CHILLY FOG & CABBAGE LEAVES

During the middle of this week an "Alaskan low" came through and during about 35 hours drenched us with 1½-inches of cold drizzle. It was appropriate weather for rocky little islands in the Aleutians, not a California dry season, but we got it anyway.

It was drizzle with fog. We couldn't see the other side of the canyon and sometimes everything more than two trees away was whited out. When it's like that the world is reduced to tones of gray,and things look flat. Trees are silhouetted and sounds are muted. Not a bird sings. Everything is subdued.

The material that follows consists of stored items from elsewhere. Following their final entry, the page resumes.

-- ==== Sys2Proof/Machine/Ops.lean ====
section
/-! DEFINITION. The named operations every meaning is made of: the register writes, `emit` and `return`
(spec/00_scope.md R10), the acknowledge (spec/41_register_read.md R85), the notification
(spec/42_source_router.md R90), the reset (spec/70_reset_and_hazards.md R116), and the two quantities
derived from the trace (spec/10_state.md R30).

There is no operation for taking an exception or returning from one: the SCU "takes no traps and saves
nothing" and has "no return-from-trap operation" (spec/60_exceptions.md R106, R107). Its whole part in the
CPU's interrupt entry is the pair of line events `State.notify` emits (R103). -/

namespace Sys2Proof.Machine

/-- `emit e` (spec/00_scope.md R10, R11). -/
def State.emit (s : State) (e : Event) : State := { s with trace := s.trace ++ [e] }

/-- `return v`: the byte goes to the CPU (spec/00_scope.md R10). -/
def State.deliver (s : State) (v : Byte) : State := { s with readData := s.readData ++ [v] }

/-- `CCR <- v`. -/
def State.setCcr (s : State) (v : Byte) : State := { s with ccr := v }

/-- `ABR[i] <- v`. -/
def State.setAbr (s : State) (i : Fin 8) (v : Byte) : State := { s with abr := s.abr.set i v }

/-- `ICR[i] <- e`. -/
def State.setIcr (s : State) (i : SourceIndex) (e : IcrEntry) : State := { s with icr := s.icr.set i e }

/-- `ISR <- w`. -/
def State.setIsr (s : State) (w : IsrWord) : State := { s with isr := w }

/-- The requests still to come, replaced. -/
def State.setPending (s : State) (rs : List Request) : State := { s with pending := rs }

/-- Write of CCR: store all 8 bits, then select the clock; one `SetClock` per write whatever the old value
(spec/40_register_write.md R60). -/
def State.writeCcr (s : State) (v : Byte) : State := (s.setCcr v).emit (.setClock (clkOf v))

/-- Write of ICR byte `k`: both entries of the pair, even index from the high nibble, no event
(spec/40_register_write.md R69). -/
def State.writeIcrByte (s : State) (k : Fin 12) (v : Byte) : State :=
  (s.setIcr (evenSource k) (highNibble v)).setIcr (oddSource k) (lowNibble v)

/-- The acknowledge read of `line`: clear and count the routed sources, clear the line, return the count
(spec/41_register_read.md R85). -/
def State.acknowledge (s : State) (line : LineNum) : State :=
  let done := ackLoop ackTestsEnable s.icr line s.isr
  ((s.setIsr done.1).emit (.lineClear line)).deliver (countByte done.2)

/-- The last step of an enabled notification: clear the line, then assert it only if the level is asserted
(spec/42_source_router.md R90 step 3, R94). -/
def State.pulseLine (s : State) (line : LineNum) : Level → State
  | .deasserted => s.emit (.lineClear line)
  | .asserted => (s.emit (.lineClear line)).emit (.lineAssert line)

/-- `SRC(index, level)`: nothing at all for a disabled source, else the ISR bit follows the level and the
source's line is pulsed or cleared (spec/42_source_router.md R90). -/
def State.notify (s : State) (i : SourceIndex) (level : Level) : State :=
  if icrEnable s.icr[i] then
    (s.setIsr (writeIsrBit s.isr i level.bit)).pulseLine (icrLine s.icr[i]) level
  else s

/-- `RST`: the four entities to zero (spec/70_reset_and_hazards.md R116), the trace restarted empty and no
event (R117). The record of read data and the requests still to come are not the SCU's and stay
(log entries 1, 2). -/
def State.resetRegisters (s : State) : State :=
  { s with
    ccr := State.reset.ccr
    abr := State.reset.abr
    icr := State.reset.icr
    isr := State.reset.isr
    trace := State.reset.trace }

/-- The level of line `n` after one more event (spec/10_state.md R30). -/
def lineAfter (n : LineNum) (level : Bool) : Event → Bool
  | .setClock _ => level
  | .lineClear m => if m = n then false else level
  | .lineAssert m => if m = n then true else level

/-- The selected frequency after one more event (spec/10_state.md R30). -/
def clkAfter (f : Freq) : Event → Freq
  | .setClock g => g
  | .lineClear _ => f
  | .lineAssert _ => f

/-- `LINE[n]`, a function of the trace: 1 if the last event on line `n` was an assert, else 0
(spec/10_state.md R30, spec/70_reset_and_hazards.md R117). -/
def State.line (s : State) (n : LineNum) : Bool := s.trace.foldl (lineAfter n) false

/-- `CLK`, a function of the trace: the argument of the last `SetClock`, or the reset selection
`clk_of(0x00)` (spec/10_state.md R30, spec/70_reset_and_hazards.md R118). -/
def State.clk (s : State) : Freq := s.trace.foldl clkAfter (clkOf 0x00#8)

end Sys2Proof.Machine
end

Such times have their charm for awhile but after a couple of days you begin craving color, pure sounds, warmth -- just anything to stir the spirit. Sometimes I remedy the situation by going into the garden and putting my face down next to whatever might be there -- a cabbage leaf or an onion sprout -- where there's a vividness of greenness and textures different from those in ordinary life, and all kinds of intricate designs. Always, when you throw your head into a different realm like that, you discover whole new worlds of stimuli. Always there are other worlds to explore just by shifting your mental frame of reference.

Friday morning National Public Radio aired a segment on people addicted to cutting themselves. When these people are stressed they react by slicing into their bodies. They bleed and hurt but it's an addiction hard to break. You can read about this and other forms of addictive self mutilation at http://www.athealth.com/Consumer/disorders/selfmutilation.html.

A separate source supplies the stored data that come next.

/-- Settles O7: two rows that a word matches agree wherever both masks look, and no two rows of the table do. -/
theorem opcodeRowsAreDisjoint : Obligations.OpcodeRowsAreDisjoint := by
  intro w r r' hr hr' hm hm'
  have hcommon : r.pattern &&& r'.mask = r'.pattern &&& r.mask := by
    rw [← hm, ← hm', BitVec.and_assoc, BitVec.and_comm r.mask, ← BitVec.and_assoc]
  exact opcodeTable_disjoint r hr r' hr' hcommon

/-! What the rows of the table ask of a word: its kind, and every bit that the kind wants zero. -/

theorem opcodeTable_kind : ∀ r ∈ opcodeTable, wordKind r.mask = BitVec.allOnes 2 := by
  decide

theorem opcodeTable_read : ∀ r ∈ opcodeTable, wordKind r.pattern = 0#2 →
    wordD r.mask = BitVec.allOnes 8 ∧ wordD r.pattern = 0#8 := by
  decide

theorem opcodeTable_source : ∀ r ∈ opcodeTable, wordKind r.pattern = 2#2 →
    (∀ a : Byte, a &&& wordA r.mask = wordA r.pattern → a.toNat < 24) ∧
      wordD r.mask = 0xFE#8 ∧ wordD r.pattern = 0#8 := by
  decide

theorem opcodeTable_reset : ∀ r ∈ opcodeTable, wordKind r.pattern = 3#2 →
    r.mask = BitVec.allOnes 18 ∧ r.pattern = 0x30000#18 := by
  decide

theorem high_zero_of_and_mask {d : Byte} (h : d &&& 0xFE#8 = 0#8) : d.extractLsb' 1 7 = 0#7 := by
  revert d
  decide

/-- A word that falls in a row of the table is not refused. -/
theorem TableRow.Matches.not_refused {r : TableRow} {w : StimWord} (hr : r ∈ opcodeTable) (hm : r.Matches w) :
    ¬ ∃ why, decodeWord w = .error why := by
  obtain ⟨hk, ha, hd⟩ := hm.fields
  rw [opcodeTable_kind r hr, BitVec.and_allOnes] at hk
  rw [decodeWord_refuses_iff, hk]
  rintro (⟨hread, hbad⟩ | ⟨hsource, hbad⟩ | ⟨hreset, hbad⟩)
  · obtain ⟨hmask, hzero⟩ := opcodeTable_read r hr hread
    rw [hmask, hzero, BitVec.and_allOnes] at hd
    exact hbad hd
  · obtain ⟨hindex, hmask, hzero⟩ := opcodeTable_source r hr hsource
    rw [hmask, hzero] at hd
    rw [← wordD_high, high_zero_of_and_mask hd] at hbad
    exact hbad.elim (not_le.mpr (hindex _ ha)) (absurd rfl)
  · obtain ⟨hmask, hpattern⟩ := opcodeTable_reset r hr hreset
    rw [TableRow.Matches, hmask, hpattern, BitVec.and_allOnes] at hm
    subst hm
    exact absurd hbad (by decide)

theorem Instr.row_mem_opcodeTable (i : Instr) : i.row ∈ opcodeTable := by
  cases i <;> exact List.mem_of_elem_eq_true rfl

/-- The word of a well-formed operation falls in the operation's row. -/
theorem Instr.row_matches_encode : ∀ i : Instr, Laws.RowMatch.Statement i
  | .rdCcr => Laws.RowMatch.rdCcr
  | .rdDcr => Laws.RowMatch.rdDcr
  | .rdFcr => Laws.RowMatch.rdFcr
  | .rdPcr => Laws.RowMatch.rdPcr
  | .rdIder0 => Laws.RowMatch.rdIder0
  | .rdIder1 => Laws.RowMatch.rdIder1
  | .rdIsar => Laws.RowMatch.rdIsar
  | .rdOff7 => Laws.RowMatch.rdOff7
  | .rdAbr a => Laws.RowMatch.rdAbr a
  | .rdIsrHi => Laws.RowMatch.rdIsrHi
  | .rdIsrMid => Laws.RowMatch.rdIsrMid
  | .rdIsrLo => Laws.RowMatch.rdIsrLo
  | .rdIack1 => Laws.RowMatch.rdIack1
  | .rdIack2 => Laws.RowMatch.rdIack2
  | .rdIack3 => Laws.RowMatch.rdIack3
  | .rdIack4 => Laws.RowMatch.rdIack4
  | .rdIack5 => Laws.RowMatch.rdIack5
  | .rdIack6 => Laws.RowMatch.rdIack6
  | .rdIack7 => Laws.RowMatch.rdIack7
  | .rdRsv26_27 offset => Laws.RowMatch.rdRsv26_27 offset
  | .rdRsv28_31 offset => Laws.RowMatch.rdRsv28_31 offset
  | .rdOor32_63 offset => Laws.RowMatch.rdOor32_63 offset
  | .rdOor64_127 offset => Laws.RowMatch.rdOor64_127 offset
  | .rdOor128_255 offset => Laws.RowMatch.rdOor128_255 offset
  | .wrCcr v => Laws.RowMatch.wrCcr v
  | .wrDcr v => Laws.RowMatch.wrDcr v
  | .wrFcr v => Laws.RowMatch.wrFcr v
  | .wrPcr v => Laws.RowMatch.wrPcr v
  | .wrIder0 v => Laws.RowMatch.wrIder0 v
  | .wrIder1 v => Laws.RowMatch.wrIder1 v
  | .wrIsar v => Laws.RowMatch.wrIsar v
  | .wrOff7 v => Laws.RowMatch.wrOff7 v
  | .wrAbr a v => Laws.RowMatch.wrAbr a v
  | .wrIcrb0_7 k v => Laws.RowMatch.wrIcrb0_7 k v
  | .wrIcrb8_11 k v => Laws.RowMatch.wrIcrb8_11 k v
  | .wrRsv28_31 offset v => Laws.RowMatch.wrRsv28_31 offset v
  | .wrOor32_63 offset v => Laws.RowMatch.wrOor32_63 offset v
  | .wrOor64_127 offset v => Laws.RowMatch.wrOor64_127 offset v
  | .wrOor128_255 offset v => Laws.RowMatch.wrOor128_255 offset v
  | .src0_15 x l => Laws.RowMatch.src0_15 x l
  | .src16_23 x l => Laws.RowMatch.src16_23 x l
  | .rst => Laws.RowMatch.rst

/-- Settles O8: a word that decodes is the word of its operation, and a refused word falls in no row. -/
theorem everyWordIsItsRowOrReserved : Obligations.EveryWordIsItsRowOrReserved := by
  intro w
  cases hd : decodeWord w with
  | ok i =>
    obtain ⟨rfl, hw, hfit⟩ := encodeOfDecodeIsTheWord w i hd
    exact .inl ⟨i, rfl, i.row_mem_opcodeTable, i.row_matches_encode hw hfit⟩
  | error why => exact .inr ⟨why, rfl, fun r hr hm => TableRow.Matches.not_refused hr hm ⟨why, hd⟩⟩

/-- Settles O3: the placed word decodes, and placing it added nothing but that request. -/
theorem fetchedWordIsPerformed : Obligations.FetchedWordIsPerformed := by
  intro s nbits w i h
  exact Machine.step_performs rfl (decodeTableWord_eq_some_iff.mp h)

/-- Settles O1: the decoder evaluated on each of the words. -/
theorem sampleWordsDecode : Obligations.SampleWordsDecode := by
  unfold Obligations.SampleWordsDecode
  decide

end Sys2Proof
end

section
/-! The pseudo-operations (spec/30_encoding.md R58): the requests they stand for, and what these do. -/

namespace Sys2Proof.Machine

/-! `RDISR`: three reads in a row. -/

/-- A step on a waiting read. -/
theorem step_read {s : State} {offset : Nat} {rest : List Request} (hp : s.pending = .read offset :: rest) :
    step s = .next ((s.setPending rest).readOffset offset) :=
  (step_performs hp rfl).trans (exec_decodeRead offset _)

/-- The three byte views, as numbers, make up the ISR (spec/20_memory.md R34). -/
theorem isr_bytes_toNat (isr : IsrWord) :
    (isrHigh isr).toNat * 0x10000 + (isrMiddle isr).toNat * 0x100 + (isrLow isr).toNat = isr.toNat := by
  simp only [isrHigh, isrMiddle, isrLow, BitVec.extractLsb'_toNat, Nat.shiftRight_eq_div_pow]
  omega

/-- Settles O57: three steps hand over the three byte views, none of which changes the ISR. -/
theorem rdIsrSequenceReturnsIsr : Obligations.RdIsrSequenceReturnsIsr := by
  intro s rest hp
  refine ⟨_, isrHigh s.isr, isrMiddle s.isr, isrLow s.isr, ?_, rfl, isr_bytes_toNat s.isr⟩
  rw [run_next (step_read hp), run_next (step_read rfl), run_next (step_read rfl)]
  have hbytes : s.readData ++ [isrHigh s.isr] ++ [isrMiddle s.isr] ++ [isrLow s.isr] =
      s.readData ++ [isrHigh s.isr, isrMiddle s.isr, isrLow s.isr] := by simp
  exact congrArg (fun bs => Host.Outcome.next { s with pending := rest, readData := bs }) hbytes

/-! `ICRSET`: the write of the ICR byte that holds the source's entry. -/

theorem exec_decodeWrite_icr (k : Fin 12) (v : Byte) (s : State) :
    exec (decodeWrite (16 + k.val) v) s = .next (s.writeIcrByte k v) := by
  rw [exec_decodeWrite, State.writeOffset, if_neg (by omega), dif_neg (by omega), dif_pos (by omega)]
  simp

/-- The byte of two entries gives the even source the first, the odd one the second. -/
theorem State.writeIcrByte_append_icr (s : State) (k : Fin 12) (a b : IcrEntry) (y : SourceIndex) :
    (s.writeIcrByte k (a ++ b)).icr[y] =
      if y.val = 2 * k.val then a else if y.val = 2 * k.val + 1 then b else s.icr[y] := by
  rw [State.writeIcrByte_icr, highNibble_append, lowNibble_append]

theorem pseudoIcrSet_even (k : Fin 12) (n m : IcrEntry) :
    pseudoIcrSet (evenSource k) n m = .write (16 + k.val) (n ++ m) := by
  simp [pseudoIcrSet]

theorem pseudoIcrSet_odd (k : Fin 12) (n m : IcrEntry) :
    pseudoIcrSet (oddSource k) n m = .write (16 + k.val) (m ++ n) := by
  simp [pseudoIcrSet, Nat.add_mod]

/-- Settles O58: the byte written holds the two entries in the order of the source's parity. -/
theorem icrSetWritesItsEntryAndNeighbour : Obligations.IcrSetWritesItsEntryAndNeighbour := by
  intro x n m s
  obtain ⟨k, rfl | rfl⟩ := source_even_or_odd x
  · rw [pseudoIcrSet_even]
    refine ⟨_, _, rfl, exec_decodeWrite_icr k _ s, fun y => ?_, rfl, rfl, rfl, rfl, rfl, rfl⟩
    rw [State.writeIcrByte_append_icr]
    grind [Fin.ext_iff, evenSource_val]
  · rw [pseudoIcrSet_odd]
    refine ⟨_, _, rfl, exec_decodeWrite_icr k _ s, fun y => ?_, rfl, rfl, rfl, rfl, rfl, rfl⟩
    rw [State.writeIcrByte_append_icr]
    grind [Fin.ext_iff, oddSource_val]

At first the behavior seemed absolutely inexplicable to me. But when I thought about it I began seeing how it might happen. I think this pitiful condition may bear upon my experience this week with the fog, the somberness, and the grayness and flatness of things. It may give me insight into why I felt the need to go look closely at a cabbage leaf, and why I feel like I need to keep telling people to pay attention to things.

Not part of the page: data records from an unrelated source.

-- ==== Sys2Proof/Machine/Header.lean ====
section
/-! DEFINITION. The header fields (41_header_fields.md R120 to R124). -/

namespace Sys2Proof.Machine

/-- INFO (R120). -/
def execInfo (b : Byte) (s : State) : Host.Outcome State Fault Refusal :=
  .next ((s.setInfo (infoType b) (infoLen b)).setPhase .spdL)

/-- SPD.L (R121). -/
def execSpdL (b : Byte) (s : State) : Host.Outcome State Fault Refusal :=
  .next ((s.setSpeed (setLow s.speed b)).setPhase .spdH)

/-- SPD.H (R122). -/
def execSpdH (b : Byte) (s : State) : Host.Outcome State Fault Refusal :=
  .next ((s.setSpeed (setHigh s.speed b)).setPhase .staL)

/-- STA.L (R123). -/
def execStaL (b : Byte) (s : State) : Host.Outcome State Fault Refusal :=
  .next ((s.setStart (setLow s.startRaw b)).setPhase .staH)

/-- STA.H: branch on the length (R124). -/
def execStaH (b : Byte) (s : State) : Host.Outcome State Fault Refusal :=
  .next ((s.setStart (setHigh s.startRaw b)).setPhase (if hasPoints s then .dstL else .endL))

end Sys2Proof.Machine
end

A self-cutter begins feeling disoriented, unsure of whom he or she is and unsure of what's supposed to be done. When the the cutting begins they see the blood and feel the pain, and they have proof that they are right there, right then. They see that in a world where everything seems messed up at least their bodies are working right, bleeding when they're supposed to, feeling pain at the right time.

When our eyes clearly show us that we're the one seeing the bird's bright colors, when our ears tell us we're the very listener to the bird's pretty song, it reminds us where and what we are. Except when chemical imbalances are involved, active people in stimulating environments that provide positive reinforcement seldom get mentally ill. But, when the fog comes, color drains from the landscape, things go flat and sounds are only monotonous -- or when one feels completely out of control of life in general -- maybe it's hard for some of us to keep grounded.

Maybe when a very angry man puts his fist through a wall it's because he's feeling so desperately out of control that he needs the shock and pain to ground himself better in the moment, his body, his home. Maybe when I'm concentrating on something and stick my tongue out, since the mouth and tongue have many more nerve endings than most parts of the body, what I'm doing is anchoring my consciousness in the present by feeling myself with my tongue, trying to keep tabs of who and what I am as the rest of me become absorbed in the thing I'm concentrating on.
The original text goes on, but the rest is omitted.